Role of Carbohydrate Receptors in the Macrophage Uptake of Dextran-Coated Iron Oxide Nanoparticles
Moores Cancer Center, University of California San Diego, La Jolla, CA, USA.Advances in Experimental Medicine and Biology (Impact Factor: 1.96). 01/2012; 733:115-23. DOI: 10.1007/978-94-007-2555-3_11
Superparamagnetic iron oxide (SPIO, Ferumoxides, Feridex), an important MRI intravenous contrast reagent, is efficiently recognized and eliminated by macrophages in the liver, spleen, lymph nodes and atherosclerotic lesions.

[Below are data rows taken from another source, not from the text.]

-- ==== Sys2Proof/Machine/Spaces.lean ====
section
/-!
DEFINITION. The maps of the seven control spaces (R198, R199), and what a READ or a WRITE of them
gives (R183, R184, R196, R197).
-/

namespace Sys2Proof.Machine

/-- The five access types of a location (R196). -/
inductive Access where
  | ro | rc | ac
  | rw (x : Setting)
  | st (x : Setting)
  deriving DecidableEq, Repr

/-- One location of a map: where it stands, how wide it is, its access, and what it reads as.
`group` names the value it is part of where that value may be absent; 0 where it is always present
(R193, R196; log 18). -/
structure Loc where
  off    : Nat
  size   : Nat
  access : Access
  group  : Nat
  read   : State → Option (List Byte)

/-- A read-only location that is always present. -/
def ro (off size : Nat) (f : State → List Byte) : Loc :=
  { off := off, size := size, access := .ro, group := 0, read := fun s => some (f s) }

/-- A read-only location of a value that may be absent. -/
def roOpt (off size group : Nat) (f : State → Option (List Byte)) : Loc :=
  { off := off, size := size, access := .ro, group := group, read := f }

/-- An RW location. -/
def rw' (off size : Nat) (x : Setting) : Loc :=
  { off := off, size := size, access := .rw x, group := 0, read := fun s => some (x.get s) }

/-- An ST location. -/
def st' (off size : Nat) (x : Setting) : Loc :=
  { off := off, size := size, access := .st x, group := 0, read := fun s => some (x.get s) }

/-- The action cell: reads 0 (R196). -/
def actionCell : Loc :=
  { off := 4, size := 1, access := .ac, group := 0, read := fun _ => some [0] }

/-- The identity record: space code, version 1, sticky flags (R185, R198). -/
def identityRecord (sp : Space) : List Loc :=
  [ro 0 1 fun _ => le8 (spaceCode sp),
   ro 1 1 fun _ => [1],
   { off := 2, size := 2, access := .rc, group := 0,
     read := fun s => some (le16 (s.flags.get sp).toNat) }]

/-! ### HUB -/

/-- The HUB map (R198). -/
def hubMap : List Loc :=
  identityRecord .hub ++
  [actionCell,
   ro 0x05 1 fun s => le8 s.ctl.mode.code,
   rw' 0x06 1 .clearMode, rw' 0x07 1 .alertForwarding, rw' 0x08 1 .attention,
   ro 0x09 1 fun s => le8 s.summary.toNat,
   rw' 0x0A 1 .wakeEnables,
   ro 0x0B 1 fun s => le8 s.ctl.causes.toNat,
   ro 0x0C 1 fun s => boolByte s.ctl.wake,
   ro 0x10 4 fun s => le32 s.uptime,
   ro 0x14 2 fun s => le16 s.store.front.toNat,
   ro 0x16 2 fun s => le16 s.store.rear.toNat]

/-! ### BAY_A and BAY_B -/

/-- The lock-reason set as it is laid out (R195). -/
def LockReasons.code (r : LockReasons) : Nat := packBits [r.guard, r.lastSupply, r.host]

/-- The timer code of a bay space (R198). -/
def Bay.timerCode (y : Bay) : Nat :=
  match y.timer with
  | none => 0
  | some t => match t.kind, t.paused with
      | .settle, false => 1
      | .settle, true => 2
      | .release, false => 3
      | .release, true => 4

/-- The remaining time of a bay's timer, 0 with none. -/
def Bay.timerLeft (y : Bay) : Nat := leftOf (y.timer.map BayTimer.timer)

/-- The presence set of a pack record (R199). -/
def PackRecord.presence (r : PackRecord) : Nat :=
  packBits [r.identity.isSome, r.voltage.isSome, r.current.isSome, r.temperature.isSome,
    r.chargePct.isSome, r.remaining.isSome, r.full.isSome, r.alarms.isSome]

/-- The marks of a pack record (R199). -/
def PackRecord.marks (r : PackRecord) : Nat := packBits [r.suspect, r.depleted, r.chargeStop]

/-- A field of a bay's pack record that may be absent. -/
def recordOpt (i : BayId) (off size group : Nat) (f : PackRecord → Option (List Byte)) : Loc :=
  roOpt off size group fun s => f (s.bay i).record

/-- A live value's update time. -/
def timeOf {α : Type} (v : Option (Timed α)) : Option (List Byte) := v.map fun x => le32 x.time

/-- The pack record view, based at 0x10 (R199). -/
def recordMap (i : BayId) : List Loc :=
  [ro 0x10 1 fun s => le8 (s.bay i).record.presence,
   ro 0x11 1 fun s => le8 (s.bay i).record.outcome.code,
   ro 0x12 1 fun s => le8 (s.bay i).record.marks,
   recordOpt i 0x13 1 1 fun r => r.identity.map fun d => le8 d.cls,
   recordOpt i 0x14 2 1 fun r => r.identity.map fun d => le16 d.designMv,
   recordOpt i 0x16 2 1 fun r => r.identity.map fun d => le16 d.designMah,
   recordOpt i 0x18 2 1 fun r => r.identity.map fun d => le16 d.serial,
   recordOpt i 0x1A 2 2 fun r => r.voltage.map fun v => le16 v.value,
   recordOpt i 0x1C 2 3 fun r => r.current.map fun v => le16s v.value,
   recordOpt i 0x1E 2 4 fun r => r.temperature.map fun v => le16s v.value,
   recordOpt i 0x20 1 5 fun r => r.chargePct.map fun v => le8 v.value,
   recordOpt i 0x21 2 6 fun r => r.remaining.map fun v => le16 v.value,
   recordOpt i 0x23 2 7 fun r => r.full.map fun v => le16 v.value,
   recordOpt i 0x25 2 8 fun r => r.alarms.map fun v => le16 v.value.toNat,
   recordOpt i 0x27 4 2 fun r => timeOf r.voltage,
   recordOpt i 0x2B 4 3 fun r => timeOf r.current,
   recordOpt i 0x2F 4 4 fun r => timeOf r.temperature,
   recordOpt i 0x33 4 5 fun r => timeOf r.chargePct,
   recordOpt i 0x37 4 6 fun r => timeOf r.remaining,
   recordOpt i 0x3B 4 7 fun r => timeOf r.full,
   recordOpt i 0x3F 4 8 fun r => timeOf r.alarms]

/-- The map of a bay space (R198). -/
def bayMap (i : BayId) : List Loc :=
  identityRecord (baySpace i) ++
  [actionCell,
   ro 0x05 1 fun s => le8 (s.bay i).state.code,
   ro 0x06 1 fun s => le8 (packBits [(s.bay i).tripDeferred, (s.bay i).decisionDeferred,
     (s.bay i).returnPending]),
   ro 0x07 1 fun s => le8 (s.bay i).latch.code,
   ro 0x08 1 fun s => le8 (s.bay i).reasons.code,
   ro 0x09 1 fun s => le8 (s.bay i).timerCode,
   ro 0x0A 2 fun s => le16 (s.bay i).timerLeft]
  ++ recordMap i

/-! ### PACK_POLICY -/

/-- The PACK_POLICY map (R198). -/
def policyMap : List Loc :=
  identityRecord .policy ++
  [rw' 0x04 1 .defaultTreatment, rw' 0x05 1 (.lockoutLimit .a), rw' 0x06 1 (.lockoutLimit .b),
   rw' 0x08 2 .transactionLimit, rw' 0x0A 2 .pollPeriod, rw' 0x0C 2 .settleTime,
   rw' 0x0E 2 .releaseTime]
  ++ (List.range 32).map (fun n => rw' (0x100 + 8 * n) 8 (.command n))
  ++ (List.range 8).map (fun n => rw' (0x200 + 16 * n) 16 (.admission n))

/-! ### SUPPLY -/

/-- The roles byte (R198). -/
def rolesByte (b : Both Bay) : Nat :=
  b.a.role.code + 4 * b.b.role.code + 16 * b.a.charging.toNat + 32 * b.b.charging.toNat

/-- The adapter byte (R198). -/
def adapterByte (a : Option (Fin 4)) : Nat :=
  match a with
  | some c => 1 + 2 * c.val
  | none => 0

/-- The remaining time of a timer, absent while it does not run. -/
def leftWhile (size : Nat) (t : Option Timer) : Option (List Byte) :=
  t.map fun t => exactly size (le32 t.left)
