-- ==== Sys2Proof/Machine/ActionCommands.lean ====
section
/-!
DEFINITION. The actions: a WRITE of an action code to the action cell of its space (R184, R195).
-/

namespace Sys2Proof.Machine

/-- READMIT (R45). -/
def execReadmit (tag : Byte) (i : BayId) (s : State) : Result :=
  .next (s.receivePacket (actionPacket tag (baySpace i) .readmit))

/-- CLEAR_INHIBIT (R50). -/
def execClearInhibit (tag : Byte) (i : BayId) (s : State) : Result :=
  .next (s.receivePacket (actionPacket tag (baySpace i) .clearInhibit))

/-- CLEAR_SUSPECT (R30). -/
def execClearSuspect (tag : Byte) (i : BayId) (s : State) : Result :=
  .next (s.receivePacket (actionPacket tag (baySpace i) .clearSuspect))

/-- LOCK (R63). -/
def execLock (tag : Byte) (i : BayId) (s : State) : Result :=
  .next (s.receivePacket (actionPacket tag (baySpace i) .lock))

/-- UNLOCK (R63). -/
def execUnlock (tag : Byte) (i : BayId) (s : State) : Result :=
  .next (s.receivePacket (actionPacket tag (baySpace i) .unlock))

/-- BACKLIGHT_ON (R120). -/
def execBacklightOn (tag : Byte) (s : State) : Result :=
  .next (s.receivePacket (actionPacket tag .light .backlightOn))

/-- BACKLIGHT_OFF (R120). -/
def execBacklightOff (tag : Byte) (s : State) : Result :=
  .next (s.receivePacket (actionPacket tag .light .backlightOff))

/-- APPLY (R123). -/
def execApplyCurve (tag : Byte) (s : State) : Result :=
  .next (s.receivePacket (actionPacket tag .light .applyCurve))

/-- CLEAR_LOG (R158). -/
def execClearLog (tag : Byte) (s : State) : Result :=
  .next (s.receivePacket (actionPacket tag .motion .clearLog))

/-- WAKE_ACK (R175). -/
def execWakeAck (tag : Byte) (s : State) : Result :=
  .next (s.receivePacket (actionPacket tag .hub .wakeAck))

/-- CLEAR_ALL_FLAGS (R186). -/
def execClearAllFlags (tag : Byte) (s : State) : Result :=
  .next (s.receivePacket (actionPacket tag .hub .clearAllFlags))

end Sys2Proof.Machine
end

The receptors that recognize nanoparticles are poorly defined and understood. Since SPIO is coated with bacterial polysaccharide dextran, it is important to know whether carbohydrate recognition plays a role in nanoparticle uptake by macrophages. Lectin-like receptors CD206 (macrophage mannose receptor) and SIGNR1 were previously shown to mediate uptake of bacterial polysaccharides. We transiently expressed receptors MGL-1, SIGNR-1 and msDectin-1 in non-macrophage 293T cells using lipofection. The expression was confirmed by reverse transcription PCR. Following incubation with the nanoparticles, the uptake in receptor-expressing cells was not statistically different compared to control cells (GFP-transfected). At the same time, expression of scavenger receptor SR-A1 increased the uptake of nanoparticles three-fold compared to GFP-transfected and control vector-transfected cells. Blocking CD206 with anti-CD206 antibody or with the ligand mannan did not affect SPIO uptake by J774.A1 macrophages. Similarly, there was no inhibition of the uptake by anti-CD11b (Mac-1 integrin) antibody. Polyanionic scavenger receptor ligands heparin, polyinosinic acid, fucoidan and dextran sulfate decreased the uptake of SPIO by J774A.1 macrophages and Kupffer cells by 60-75%. These data unambiguously show that SPIO is taken up via interaction by scavenger receptors, but not via dextran recognition by carbohydrate receptors. Understanding of nanoparticle-receptor interaction can provide guidance for the design of long circulating, non-toxic nanomedicines.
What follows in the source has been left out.